═════ DATA SUPPLIED

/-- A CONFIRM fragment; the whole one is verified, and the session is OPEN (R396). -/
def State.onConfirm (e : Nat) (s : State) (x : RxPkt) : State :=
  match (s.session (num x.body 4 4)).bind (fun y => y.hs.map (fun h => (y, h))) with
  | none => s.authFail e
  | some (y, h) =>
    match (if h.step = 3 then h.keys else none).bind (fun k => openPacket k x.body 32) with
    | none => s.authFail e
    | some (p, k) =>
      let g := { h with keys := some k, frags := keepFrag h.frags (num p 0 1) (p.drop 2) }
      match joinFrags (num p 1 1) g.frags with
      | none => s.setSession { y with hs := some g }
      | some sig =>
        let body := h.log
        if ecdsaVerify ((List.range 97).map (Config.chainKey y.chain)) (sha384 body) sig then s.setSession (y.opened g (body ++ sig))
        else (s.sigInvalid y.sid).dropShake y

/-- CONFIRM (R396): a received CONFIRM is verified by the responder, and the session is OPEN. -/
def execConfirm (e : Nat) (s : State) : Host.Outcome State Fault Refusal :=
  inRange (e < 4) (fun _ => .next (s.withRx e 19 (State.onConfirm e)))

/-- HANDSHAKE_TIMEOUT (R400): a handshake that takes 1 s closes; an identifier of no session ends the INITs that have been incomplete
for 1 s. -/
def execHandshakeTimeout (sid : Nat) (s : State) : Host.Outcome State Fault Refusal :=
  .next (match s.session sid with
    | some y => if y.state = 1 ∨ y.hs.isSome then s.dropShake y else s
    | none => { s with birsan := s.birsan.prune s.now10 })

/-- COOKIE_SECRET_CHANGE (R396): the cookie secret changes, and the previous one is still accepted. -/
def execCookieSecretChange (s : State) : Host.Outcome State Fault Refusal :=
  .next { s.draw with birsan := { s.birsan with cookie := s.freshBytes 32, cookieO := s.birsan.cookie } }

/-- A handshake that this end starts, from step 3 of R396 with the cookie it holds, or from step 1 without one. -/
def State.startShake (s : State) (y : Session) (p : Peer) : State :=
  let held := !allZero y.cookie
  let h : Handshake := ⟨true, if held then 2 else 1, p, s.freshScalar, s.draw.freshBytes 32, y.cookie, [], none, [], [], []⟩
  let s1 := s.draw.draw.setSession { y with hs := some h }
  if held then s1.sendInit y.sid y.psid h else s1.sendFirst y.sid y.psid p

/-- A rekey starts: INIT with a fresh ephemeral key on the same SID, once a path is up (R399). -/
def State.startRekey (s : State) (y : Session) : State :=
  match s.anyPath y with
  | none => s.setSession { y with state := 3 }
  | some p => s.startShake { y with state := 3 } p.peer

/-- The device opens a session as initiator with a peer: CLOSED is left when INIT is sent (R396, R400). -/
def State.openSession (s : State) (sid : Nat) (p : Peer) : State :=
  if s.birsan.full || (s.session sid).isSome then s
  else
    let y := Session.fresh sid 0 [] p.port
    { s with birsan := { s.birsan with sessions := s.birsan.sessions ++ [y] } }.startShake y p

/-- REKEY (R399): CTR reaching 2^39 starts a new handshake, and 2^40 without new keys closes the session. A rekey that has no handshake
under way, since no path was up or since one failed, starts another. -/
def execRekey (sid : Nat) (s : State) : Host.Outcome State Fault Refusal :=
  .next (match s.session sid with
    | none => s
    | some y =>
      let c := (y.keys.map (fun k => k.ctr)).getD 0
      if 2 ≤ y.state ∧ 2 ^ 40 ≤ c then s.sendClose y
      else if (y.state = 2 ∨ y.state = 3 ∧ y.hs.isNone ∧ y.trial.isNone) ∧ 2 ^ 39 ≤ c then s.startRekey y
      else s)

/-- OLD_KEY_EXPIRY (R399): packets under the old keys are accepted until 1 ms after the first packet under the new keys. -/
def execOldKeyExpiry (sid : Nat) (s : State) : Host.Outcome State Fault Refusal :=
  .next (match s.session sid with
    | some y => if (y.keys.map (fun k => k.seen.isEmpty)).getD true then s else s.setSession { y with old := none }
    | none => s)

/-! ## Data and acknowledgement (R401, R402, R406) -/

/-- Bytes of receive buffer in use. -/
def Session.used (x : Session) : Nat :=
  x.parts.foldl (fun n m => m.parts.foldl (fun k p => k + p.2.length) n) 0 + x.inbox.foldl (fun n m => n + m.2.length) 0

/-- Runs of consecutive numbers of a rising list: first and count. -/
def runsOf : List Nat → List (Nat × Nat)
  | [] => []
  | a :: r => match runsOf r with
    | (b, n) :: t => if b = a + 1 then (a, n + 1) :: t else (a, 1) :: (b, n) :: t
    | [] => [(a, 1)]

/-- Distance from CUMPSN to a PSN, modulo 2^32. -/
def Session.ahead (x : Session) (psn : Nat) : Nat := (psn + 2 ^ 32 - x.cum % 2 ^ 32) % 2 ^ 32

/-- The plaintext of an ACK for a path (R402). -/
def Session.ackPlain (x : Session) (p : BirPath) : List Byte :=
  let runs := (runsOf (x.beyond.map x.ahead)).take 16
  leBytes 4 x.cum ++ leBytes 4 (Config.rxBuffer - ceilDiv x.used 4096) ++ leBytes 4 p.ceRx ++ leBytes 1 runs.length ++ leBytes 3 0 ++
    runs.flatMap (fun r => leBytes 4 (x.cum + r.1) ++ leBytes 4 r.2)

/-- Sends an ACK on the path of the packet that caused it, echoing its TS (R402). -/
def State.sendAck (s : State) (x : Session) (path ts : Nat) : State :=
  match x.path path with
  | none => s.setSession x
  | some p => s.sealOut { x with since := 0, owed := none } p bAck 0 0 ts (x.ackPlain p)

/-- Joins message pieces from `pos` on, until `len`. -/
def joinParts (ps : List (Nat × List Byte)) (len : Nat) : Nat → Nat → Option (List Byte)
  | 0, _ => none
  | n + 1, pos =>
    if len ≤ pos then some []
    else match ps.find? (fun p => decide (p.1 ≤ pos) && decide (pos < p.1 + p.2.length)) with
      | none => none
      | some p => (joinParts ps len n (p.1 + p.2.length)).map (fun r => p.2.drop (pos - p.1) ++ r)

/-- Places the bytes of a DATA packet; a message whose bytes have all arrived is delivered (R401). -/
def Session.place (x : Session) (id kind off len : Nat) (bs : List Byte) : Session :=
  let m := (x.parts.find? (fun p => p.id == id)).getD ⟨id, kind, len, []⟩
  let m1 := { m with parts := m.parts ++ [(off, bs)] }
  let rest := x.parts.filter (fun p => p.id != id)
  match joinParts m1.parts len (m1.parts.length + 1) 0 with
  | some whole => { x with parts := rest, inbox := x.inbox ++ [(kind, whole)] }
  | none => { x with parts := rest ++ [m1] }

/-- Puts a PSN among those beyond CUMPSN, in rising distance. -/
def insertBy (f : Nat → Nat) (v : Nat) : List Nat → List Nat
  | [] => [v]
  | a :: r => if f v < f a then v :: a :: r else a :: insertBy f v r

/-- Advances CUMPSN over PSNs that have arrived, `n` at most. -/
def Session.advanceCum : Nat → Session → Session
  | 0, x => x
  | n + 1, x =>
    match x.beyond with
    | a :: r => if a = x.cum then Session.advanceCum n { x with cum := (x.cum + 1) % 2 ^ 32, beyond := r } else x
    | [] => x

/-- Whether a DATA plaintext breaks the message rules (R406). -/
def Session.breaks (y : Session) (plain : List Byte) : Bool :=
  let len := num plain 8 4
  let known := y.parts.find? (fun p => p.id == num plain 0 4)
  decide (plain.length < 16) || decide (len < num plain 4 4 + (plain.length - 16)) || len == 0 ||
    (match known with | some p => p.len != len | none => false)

══════════

> **ASSIGNED TASK**:
Above are the entries. Quote exactly the lines from the one bearing "s.dropShake y else s" through the one bearing "without one. -/".

> **OUTPUT FOR THIS TASK**:
    | some y => if y.state = 1 ∨ y.hs.isSome then s.dropShake y else s
    | none => { s with birsan := s.birsan.prune s.now10 })

/-- COOKIE_SECRET_CHANGE (R396): the cookie secret changes, and the previous one is still accepted. -/
def execCookieSecretChange (s : State) : Host.Outcome State Fault Refusal :=
  .next { s.draw with birsan := { s.birsan with cookie := s.freshBytes 32, cookieO := s.birsan.cookie } }

/-- A handshake that this end starts, from step 3 of R396 with the cookie it holds, or from step 1 without one. -/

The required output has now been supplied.